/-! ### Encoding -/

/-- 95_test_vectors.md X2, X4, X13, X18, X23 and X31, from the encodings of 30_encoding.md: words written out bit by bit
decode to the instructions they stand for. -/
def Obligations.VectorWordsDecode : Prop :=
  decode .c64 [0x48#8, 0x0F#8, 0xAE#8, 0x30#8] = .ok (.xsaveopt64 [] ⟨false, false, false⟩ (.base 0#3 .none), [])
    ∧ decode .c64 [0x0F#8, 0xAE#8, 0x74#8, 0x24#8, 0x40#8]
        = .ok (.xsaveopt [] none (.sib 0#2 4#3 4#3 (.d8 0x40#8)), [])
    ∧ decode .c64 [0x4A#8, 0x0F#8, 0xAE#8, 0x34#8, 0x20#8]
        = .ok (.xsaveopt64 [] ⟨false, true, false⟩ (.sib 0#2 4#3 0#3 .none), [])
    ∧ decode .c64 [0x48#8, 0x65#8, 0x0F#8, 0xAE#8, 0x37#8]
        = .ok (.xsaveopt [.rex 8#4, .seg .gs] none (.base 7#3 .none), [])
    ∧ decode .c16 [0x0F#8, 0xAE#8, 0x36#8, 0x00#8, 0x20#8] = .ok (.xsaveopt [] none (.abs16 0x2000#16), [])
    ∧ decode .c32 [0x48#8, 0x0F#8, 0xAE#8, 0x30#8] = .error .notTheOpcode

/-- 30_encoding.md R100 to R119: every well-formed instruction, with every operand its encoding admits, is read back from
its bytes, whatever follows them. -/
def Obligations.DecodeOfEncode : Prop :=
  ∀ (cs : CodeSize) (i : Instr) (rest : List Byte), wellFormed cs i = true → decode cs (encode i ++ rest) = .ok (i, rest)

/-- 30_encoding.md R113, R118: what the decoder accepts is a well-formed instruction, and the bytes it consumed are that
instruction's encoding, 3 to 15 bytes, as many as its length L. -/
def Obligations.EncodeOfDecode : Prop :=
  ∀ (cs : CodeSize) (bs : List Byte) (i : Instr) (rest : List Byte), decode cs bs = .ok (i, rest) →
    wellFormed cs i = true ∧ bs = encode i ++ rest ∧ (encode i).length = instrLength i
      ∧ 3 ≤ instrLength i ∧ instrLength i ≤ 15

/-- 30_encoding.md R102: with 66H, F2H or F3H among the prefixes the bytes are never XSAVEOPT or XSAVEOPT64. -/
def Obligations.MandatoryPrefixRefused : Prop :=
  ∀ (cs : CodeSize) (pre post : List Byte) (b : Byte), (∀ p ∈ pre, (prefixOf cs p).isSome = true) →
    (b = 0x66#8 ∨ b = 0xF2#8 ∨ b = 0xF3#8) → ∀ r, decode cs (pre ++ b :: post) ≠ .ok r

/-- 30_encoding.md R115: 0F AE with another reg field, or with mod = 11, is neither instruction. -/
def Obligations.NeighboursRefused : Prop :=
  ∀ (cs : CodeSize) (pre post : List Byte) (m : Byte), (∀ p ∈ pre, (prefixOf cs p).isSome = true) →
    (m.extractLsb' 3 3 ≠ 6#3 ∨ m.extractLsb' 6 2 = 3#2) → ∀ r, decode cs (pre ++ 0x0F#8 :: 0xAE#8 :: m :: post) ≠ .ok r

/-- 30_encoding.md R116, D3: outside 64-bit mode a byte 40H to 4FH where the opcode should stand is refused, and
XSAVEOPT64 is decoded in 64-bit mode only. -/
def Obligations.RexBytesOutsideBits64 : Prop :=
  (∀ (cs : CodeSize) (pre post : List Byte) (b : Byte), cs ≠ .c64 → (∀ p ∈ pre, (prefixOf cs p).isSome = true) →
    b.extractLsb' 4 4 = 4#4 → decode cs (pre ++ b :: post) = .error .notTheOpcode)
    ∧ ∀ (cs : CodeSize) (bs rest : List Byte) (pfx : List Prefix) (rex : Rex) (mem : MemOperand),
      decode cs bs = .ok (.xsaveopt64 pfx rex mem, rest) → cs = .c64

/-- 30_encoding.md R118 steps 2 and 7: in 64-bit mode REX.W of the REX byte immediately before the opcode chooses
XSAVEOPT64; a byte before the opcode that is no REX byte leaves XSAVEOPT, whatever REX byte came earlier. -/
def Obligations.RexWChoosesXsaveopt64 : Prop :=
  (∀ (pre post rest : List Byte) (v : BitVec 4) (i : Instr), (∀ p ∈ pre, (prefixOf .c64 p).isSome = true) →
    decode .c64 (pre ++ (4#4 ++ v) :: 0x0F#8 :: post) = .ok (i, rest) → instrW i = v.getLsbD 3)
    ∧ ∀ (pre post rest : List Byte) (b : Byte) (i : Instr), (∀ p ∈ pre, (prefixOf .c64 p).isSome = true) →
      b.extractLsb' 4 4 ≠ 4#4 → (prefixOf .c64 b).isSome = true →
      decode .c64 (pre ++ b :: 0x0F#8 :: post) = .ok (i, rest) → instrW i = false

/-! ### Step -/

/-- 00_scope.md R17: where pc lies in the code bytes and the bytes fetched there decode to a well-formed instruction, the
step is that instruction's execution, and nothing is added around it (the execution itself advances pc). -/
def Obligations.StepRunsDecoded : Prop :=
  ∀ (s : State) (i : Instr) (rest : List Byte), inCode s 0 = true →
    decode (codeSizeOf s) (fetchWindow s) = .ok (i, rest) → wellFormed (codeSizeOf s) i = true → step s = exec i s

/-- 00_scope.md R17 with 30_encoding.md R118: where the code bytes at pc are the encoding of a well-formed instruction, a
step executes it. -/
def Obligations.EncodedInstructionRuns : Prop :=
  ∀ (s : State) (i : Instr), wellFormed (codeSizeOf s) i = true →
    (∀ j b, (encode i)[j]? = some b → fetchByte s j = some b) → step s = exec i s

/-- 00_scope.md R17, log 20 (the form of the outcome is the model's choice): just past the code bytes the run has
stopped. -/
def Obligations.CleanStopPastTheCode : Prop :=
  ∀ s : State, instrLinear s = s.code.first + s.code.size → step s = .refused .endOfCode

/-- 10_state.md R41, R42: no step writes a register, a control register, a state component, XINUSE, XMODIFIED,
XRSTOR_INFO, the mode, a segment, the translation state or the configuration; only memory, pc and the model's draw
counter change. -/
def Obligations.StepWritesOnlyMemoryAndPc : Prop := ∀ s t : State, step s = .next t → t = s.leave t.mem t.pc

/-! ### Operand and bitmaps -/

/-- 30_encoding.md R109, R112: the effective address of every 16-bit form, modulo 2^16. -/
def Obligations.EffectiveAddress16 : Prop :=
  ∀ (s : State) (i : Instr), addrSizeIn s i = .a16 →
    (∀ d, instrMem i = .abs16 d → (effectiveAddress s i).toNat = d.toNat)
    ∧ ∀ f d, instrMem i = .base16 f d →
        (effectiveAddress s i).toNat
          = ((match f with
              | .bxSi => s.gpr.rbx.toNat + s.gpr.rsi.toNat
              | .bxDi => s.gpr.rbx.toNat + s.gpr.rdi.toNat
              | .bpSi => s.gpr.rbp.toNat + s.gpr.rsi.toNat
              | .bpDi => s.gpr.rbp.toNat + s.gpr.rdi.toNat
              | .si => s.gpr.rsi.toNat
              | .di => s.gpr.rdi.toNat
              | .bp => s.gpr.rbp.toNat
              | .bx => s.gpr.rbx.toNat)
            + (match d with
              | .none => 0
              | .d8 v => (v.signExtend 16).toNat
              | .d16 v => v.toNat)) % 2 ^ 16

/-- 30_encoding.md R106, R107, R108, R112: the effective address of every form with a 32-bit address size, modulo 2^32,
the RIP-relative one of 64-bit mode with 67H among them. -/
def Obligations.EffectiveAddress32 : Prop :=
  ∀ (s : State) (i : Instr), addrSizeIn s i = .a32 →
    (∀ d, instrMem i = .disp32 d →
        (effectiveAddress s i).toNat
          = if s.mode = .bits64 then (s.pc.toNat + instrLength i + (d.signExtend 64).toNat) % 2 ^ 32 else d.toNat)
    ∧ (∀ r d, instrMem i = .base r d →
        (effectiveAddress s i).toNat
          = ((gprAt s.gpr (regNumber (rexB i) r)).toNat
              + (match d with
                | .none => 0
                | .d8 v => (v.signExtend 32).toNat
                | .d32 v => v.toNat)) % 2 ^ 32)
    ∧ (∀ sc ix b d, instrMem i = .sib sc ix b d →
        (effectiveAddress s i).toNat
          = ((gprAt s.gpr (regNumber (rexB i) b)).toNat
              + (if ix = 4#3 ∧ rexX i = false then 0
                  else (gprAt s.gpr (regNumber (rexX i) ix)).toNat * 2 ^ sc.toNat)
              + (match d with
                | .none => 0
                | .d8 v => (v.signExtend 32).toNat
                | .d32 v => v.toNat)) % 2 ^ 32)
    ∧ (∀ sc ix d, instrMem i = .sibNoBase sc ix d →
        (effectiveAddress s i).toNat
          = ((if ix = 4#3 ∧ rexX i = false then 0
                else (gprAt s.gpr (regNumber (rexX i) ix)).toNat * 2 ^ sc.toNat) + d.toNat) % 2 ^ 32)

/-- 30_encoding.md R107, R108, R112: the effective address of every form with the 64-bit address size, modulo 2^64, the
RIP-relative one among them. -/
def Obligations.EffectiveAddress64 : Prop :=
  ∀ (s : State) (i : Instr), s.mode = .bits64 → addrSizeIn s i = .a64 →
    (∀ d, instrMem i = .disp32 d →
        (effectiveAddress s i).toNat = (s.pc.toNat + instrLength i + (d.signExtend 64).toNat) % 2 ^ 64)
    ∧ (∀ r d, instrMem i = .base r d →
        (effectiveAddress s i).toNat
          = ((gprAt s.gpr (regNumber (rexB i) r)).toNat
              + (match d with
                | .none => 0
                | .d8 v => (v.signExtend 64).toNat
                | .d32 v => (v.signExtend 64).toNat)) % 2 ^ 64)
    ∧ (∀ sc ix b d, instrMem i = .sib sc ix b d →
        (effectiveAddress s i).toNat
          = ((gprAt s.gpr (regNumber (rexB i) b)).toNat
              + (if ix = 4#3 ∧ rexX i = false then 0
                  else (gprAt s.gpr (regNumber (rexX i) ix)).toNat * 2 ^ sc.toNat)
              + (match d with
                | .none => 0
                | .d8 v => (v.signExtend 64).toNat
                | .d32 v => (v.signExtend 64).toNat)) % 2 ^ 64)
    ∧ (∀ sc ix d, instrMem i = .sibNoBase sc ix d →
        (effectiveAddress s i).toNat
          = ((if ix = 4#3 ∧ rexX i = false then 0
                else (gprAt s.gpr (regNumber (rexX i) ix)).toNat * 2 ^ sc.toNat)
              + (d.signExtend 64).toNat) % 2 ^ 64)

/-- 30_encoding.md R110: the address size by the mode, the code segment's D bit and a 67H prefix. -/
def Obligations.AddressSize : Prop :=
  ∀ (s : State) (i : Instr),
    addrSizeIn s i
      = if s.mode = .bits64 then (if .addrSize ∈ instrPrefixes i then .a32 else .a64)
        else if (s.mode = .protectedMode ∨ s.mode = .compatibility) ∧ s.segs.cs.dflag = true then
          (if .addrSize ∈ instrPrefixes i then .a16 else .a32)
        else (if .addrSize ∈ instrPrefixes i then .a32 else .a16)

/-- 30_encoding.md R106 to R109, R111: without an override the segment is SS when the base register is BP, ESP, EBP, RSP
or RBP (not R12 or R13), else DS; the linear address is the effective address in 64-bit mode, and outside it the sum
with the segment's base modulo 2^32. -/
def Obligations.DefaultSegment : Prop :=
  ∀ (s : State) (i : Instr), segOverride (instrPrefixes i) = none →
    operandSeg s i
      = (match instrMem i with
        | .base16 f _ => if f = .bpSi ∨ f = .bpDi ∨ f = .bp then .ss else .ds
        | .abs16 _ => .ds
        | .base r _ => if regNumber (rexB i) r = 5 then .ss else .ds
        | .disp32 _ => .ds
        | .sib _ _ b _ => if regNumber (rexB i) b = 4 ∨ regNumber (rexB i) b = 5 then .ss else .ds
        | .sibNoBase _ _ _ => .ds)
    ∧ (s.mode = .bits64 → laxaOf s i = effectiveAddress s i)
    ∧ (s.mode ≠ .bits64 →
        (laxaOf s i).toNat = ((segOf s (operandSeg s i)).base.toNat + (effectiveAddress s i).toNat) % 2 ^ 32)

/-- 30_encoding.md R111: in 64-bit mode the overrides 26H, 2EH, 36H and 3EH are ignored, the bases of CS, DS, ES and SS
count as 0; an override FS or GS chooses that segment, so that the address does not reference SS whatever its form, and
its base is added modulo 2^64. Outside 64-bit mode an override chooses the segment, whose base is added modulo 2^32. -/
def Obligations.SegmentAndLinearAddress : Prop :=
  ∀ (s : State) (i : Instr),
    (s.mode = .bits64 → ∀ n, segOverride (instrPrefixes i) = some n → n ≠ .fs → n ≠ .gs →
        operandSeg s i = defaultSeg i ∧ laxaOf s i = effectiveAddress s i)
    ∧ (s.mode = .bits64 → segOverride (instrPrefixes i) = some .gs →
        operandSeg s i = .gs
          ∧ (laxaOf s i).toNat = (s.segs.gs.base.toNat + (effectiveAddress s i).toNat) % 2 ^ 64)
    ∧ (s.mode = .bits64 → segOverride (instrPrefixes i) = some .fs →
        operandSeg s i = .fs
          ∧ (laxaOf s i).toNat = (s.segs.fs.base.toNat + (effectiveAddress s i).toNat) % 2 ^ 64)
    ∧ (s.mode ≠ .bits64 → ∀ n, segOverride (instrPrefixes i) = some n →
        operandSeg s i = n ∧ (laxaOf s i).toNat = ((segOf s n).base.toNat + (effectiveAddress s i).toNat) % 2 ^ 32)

═══

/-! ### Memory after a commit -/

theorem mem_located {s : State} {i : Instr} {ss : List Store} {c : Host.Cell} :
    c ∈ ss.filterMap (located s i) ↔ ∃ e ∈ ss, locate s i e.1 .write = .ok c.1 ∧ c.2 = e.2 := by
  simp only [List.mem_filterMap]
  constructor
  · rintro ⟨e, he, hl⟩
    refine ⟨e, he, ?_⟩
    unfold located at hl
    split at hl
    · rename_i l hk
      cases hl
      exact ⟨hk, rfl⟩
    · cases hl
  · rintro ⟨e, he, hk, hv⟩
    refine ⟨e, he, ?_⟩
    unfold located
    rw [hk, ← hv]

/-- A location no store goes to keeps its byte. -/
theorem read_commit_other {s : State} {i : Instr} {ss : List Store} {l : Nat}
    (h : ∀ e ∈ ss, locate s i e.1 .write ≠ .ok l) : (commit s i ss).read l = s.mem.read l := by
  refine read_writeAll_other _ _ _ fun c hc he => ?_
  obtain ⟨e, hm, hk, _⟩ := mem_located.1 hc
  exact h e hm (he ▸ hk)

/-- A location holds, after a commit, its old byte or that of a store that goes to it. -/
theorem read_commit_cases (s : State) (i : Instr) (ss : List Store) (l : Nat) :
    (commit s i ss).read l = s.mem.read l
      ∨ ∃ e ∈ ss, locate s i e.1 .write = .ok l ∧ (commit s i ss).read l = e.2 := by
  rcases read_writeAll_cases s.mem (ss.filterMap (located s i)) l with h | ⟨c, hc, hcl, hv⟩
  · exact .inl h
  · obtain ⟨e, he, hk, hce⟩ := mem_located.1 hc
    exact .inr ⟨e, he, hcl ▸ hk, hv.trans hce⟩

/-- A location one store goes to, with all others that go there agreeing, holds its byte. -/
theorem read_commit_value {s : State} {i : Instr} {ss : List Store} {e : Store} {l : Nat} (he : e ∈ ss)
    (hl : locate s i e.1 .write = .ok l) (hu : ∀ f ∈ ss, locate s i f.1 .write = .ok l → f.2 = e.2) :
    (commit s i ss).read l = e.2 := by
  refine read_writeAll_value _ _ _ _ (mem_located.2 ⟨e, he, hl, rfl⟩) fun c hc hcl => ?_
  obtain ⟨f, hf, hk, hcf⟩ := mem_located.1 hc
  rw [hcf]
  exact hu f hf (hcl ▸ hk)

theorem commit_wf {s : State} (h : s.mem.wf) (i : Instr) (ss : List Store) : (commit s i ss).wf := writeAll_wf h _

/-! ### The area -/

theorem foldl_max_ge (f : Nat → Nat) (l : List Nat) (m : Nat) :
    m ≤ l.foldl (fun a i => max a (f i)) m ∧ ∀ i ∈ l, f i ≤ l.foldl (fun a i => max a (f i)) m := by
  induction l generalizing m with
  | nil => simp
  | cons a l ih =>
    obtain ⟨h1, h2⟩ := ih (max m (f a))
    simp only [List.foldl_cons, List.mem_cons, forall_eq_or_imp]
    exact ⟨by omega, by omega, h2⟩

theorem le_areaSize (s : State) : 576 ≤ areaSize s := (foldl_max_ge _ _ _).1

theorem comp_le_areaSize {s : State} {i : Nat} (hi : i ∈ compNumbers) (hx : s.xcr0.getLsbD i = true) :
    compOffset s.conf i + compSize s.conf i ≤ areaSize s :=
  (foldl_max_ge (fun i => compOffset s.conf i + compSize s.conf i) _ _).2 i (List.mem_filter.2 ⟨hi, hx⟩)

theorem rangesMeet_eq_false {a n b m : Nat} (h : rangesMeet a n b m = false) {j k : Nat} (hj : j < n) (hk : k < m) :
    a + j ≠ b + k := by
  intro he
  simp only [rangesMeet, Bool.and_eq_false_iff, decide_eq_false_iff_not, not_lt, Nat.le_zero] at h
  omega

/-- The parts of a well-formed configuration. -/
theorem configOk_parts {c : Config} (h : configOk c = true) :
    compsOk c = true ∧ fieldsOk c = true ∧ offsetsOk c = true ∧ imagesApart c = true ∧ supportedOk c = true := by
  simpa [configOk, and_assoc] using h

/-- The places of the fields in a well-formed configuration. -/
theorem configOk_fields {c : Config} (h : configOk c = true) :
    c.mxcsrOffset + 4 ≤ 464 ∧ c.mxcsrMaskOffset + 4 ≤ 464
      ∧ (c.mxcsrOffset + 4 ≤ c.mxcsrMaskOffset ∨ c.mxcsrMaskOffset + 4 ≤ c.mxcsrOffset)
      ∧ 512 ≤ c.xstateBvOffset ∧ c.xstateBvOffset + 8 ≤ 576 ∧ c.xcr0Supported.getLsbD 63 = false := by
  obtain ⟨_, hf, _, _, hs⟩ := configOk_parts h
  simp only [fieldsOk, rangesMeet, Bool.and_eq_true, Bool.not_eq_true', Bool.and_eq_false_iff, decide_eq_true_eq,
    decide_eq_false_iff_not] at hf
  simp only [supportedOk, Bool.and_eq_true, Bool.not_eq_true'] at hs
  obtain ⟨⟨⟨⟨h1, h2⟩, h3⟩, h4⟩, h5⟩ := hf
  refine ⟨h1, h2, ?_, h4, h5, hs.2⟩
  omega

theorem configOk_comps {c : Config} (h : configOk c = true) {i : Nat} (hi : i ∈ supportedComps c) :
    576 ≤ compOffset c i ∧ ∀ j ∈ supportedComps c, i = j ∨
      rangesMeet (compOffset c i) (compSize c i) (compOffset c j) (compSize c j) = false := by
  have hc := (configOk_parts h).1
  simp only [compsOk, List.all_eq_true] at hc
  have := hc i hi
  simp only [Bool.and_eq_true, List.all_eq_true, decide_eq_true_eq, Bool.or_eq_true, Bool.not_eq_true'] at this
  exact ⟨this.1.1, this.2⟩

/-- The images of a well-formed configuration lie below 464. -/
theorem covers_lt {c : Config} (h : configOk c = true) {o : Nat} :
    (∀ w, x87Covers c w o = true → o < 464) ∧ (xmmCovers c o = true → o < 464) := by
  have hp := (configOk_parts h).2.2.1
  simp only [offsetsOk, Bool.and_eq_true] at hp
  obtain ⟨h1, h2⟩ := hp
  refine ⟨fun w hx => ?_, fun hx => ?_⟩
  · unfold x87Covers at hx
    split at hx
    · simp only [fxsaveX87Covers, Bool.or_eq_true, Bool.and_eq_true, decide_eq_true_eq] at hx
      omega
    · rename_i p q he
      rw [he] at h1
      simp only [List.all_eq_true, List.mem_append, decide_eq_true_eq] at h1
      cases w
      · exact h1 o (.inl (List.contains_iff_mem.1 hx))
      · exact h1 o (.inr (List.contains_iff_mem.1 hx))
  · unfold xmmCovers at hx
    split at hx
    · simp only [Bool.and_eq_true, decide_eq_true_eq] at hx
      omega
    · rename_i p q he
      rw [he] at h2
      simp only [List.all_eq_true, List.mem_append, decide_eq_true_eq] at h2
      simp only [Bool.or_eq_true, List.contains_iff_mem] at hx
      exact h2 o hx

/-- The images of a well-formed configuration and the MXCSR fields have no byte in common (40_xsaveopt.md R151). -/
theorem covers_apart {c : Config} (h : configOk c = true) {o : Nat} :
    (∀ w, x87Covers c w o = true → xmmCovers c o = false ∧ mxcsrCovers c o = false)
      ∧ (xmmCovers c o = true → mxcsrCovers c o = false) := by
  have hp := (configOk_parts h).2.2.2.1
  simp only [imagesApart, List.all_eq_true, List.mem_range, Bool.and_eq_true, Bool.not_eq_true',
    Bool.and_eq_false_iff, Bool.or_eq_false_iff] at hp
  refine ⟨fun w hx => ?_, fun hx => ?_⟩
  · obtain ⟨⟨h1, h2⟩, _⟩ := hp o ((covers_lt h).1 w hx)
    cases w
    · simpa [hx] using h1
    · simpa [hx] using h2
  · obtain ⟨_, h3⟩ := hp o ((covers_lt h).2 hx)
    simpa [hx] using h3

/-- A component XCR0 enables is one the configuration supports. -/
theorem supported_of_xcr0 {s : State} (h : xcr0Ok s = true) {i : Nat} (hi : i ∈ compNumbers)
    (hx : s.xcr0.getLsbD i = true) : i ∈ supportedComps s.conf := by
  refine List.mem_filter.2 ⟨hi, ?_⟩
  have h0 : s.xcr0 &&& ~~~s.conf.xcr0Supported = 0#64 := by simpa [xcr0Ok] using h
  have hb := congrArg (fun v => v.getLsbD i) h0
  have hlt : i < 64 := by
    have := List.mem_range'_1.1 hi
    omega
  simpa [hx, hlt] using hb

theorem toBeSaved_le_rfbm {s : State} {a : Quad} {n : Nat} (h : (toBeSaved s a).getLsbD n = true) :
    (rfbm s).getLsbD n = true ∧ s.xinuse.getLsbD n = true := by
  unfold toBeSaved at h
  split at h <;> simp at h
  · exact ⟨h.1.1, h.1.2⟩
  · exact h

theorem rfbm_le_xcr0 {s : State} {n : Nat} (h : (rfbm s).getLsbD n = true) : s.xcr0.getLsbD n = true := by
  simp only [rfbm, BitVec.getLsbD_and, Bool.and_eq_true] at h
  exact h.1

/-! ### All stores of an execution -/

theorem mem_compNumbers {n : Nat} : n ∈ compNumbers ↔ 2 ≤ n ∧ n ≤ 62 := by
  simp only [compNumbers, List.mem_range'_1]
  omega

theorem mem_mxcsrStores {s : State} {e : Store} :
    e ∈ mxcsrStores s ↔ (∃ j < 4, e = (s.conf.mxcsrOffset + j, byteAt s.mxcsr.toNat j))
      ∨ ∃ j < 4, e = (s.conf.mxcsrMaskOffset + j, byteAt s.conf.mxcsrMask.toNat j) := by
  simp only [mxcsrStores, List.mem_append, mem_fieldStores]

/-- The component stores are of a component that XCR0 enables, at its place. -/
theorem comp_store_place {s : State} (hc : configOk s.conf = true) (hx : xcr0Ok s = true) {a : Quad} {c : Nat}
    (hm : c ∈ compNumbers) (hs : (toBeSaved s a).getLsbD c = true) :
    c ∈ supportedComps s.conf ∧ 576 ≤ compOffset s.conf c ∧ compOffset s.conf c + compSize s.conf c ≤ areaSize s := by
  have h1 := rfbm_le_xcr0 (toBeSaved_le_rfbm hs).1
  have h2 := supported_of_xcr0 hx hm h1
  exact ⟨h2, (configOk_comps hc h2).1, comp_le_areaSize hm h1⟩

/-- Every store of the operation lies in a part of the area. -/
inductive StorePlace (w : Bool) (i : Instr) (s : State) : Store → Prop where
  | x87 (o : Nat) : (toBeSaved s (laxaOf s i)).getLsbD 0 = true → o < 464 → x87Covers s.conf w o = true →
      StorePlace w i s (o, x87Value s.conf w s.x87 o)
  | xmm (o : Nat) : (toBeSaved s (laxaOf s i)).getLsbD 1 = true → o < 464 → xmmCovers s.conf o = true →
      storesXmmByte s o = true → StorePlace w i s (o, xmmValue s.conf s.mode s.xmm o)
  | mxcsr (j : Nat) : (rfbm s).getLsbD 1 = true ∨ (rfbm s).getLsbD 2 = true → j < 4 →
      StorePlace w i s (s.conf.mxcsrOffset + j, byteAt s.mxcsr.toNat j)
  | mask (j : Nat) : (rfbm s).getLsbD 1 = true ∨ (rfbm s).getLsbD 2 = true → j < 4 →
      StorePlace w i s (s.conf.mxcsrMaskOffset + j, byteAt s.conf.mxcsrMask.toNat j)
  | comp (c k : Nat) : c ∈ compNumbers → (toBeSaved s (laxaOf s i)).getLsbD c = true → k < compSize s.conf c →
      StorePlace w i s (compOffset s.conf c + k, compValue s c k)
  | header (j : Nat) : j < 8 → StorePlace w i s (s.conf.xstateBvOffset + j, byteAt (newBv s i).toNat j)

═══

**TASK OBJECTIVE:** Working from the records above, find how many lines contain the string "supportedComps" and answer with the bare number.

**RESPONSE AREA:** 4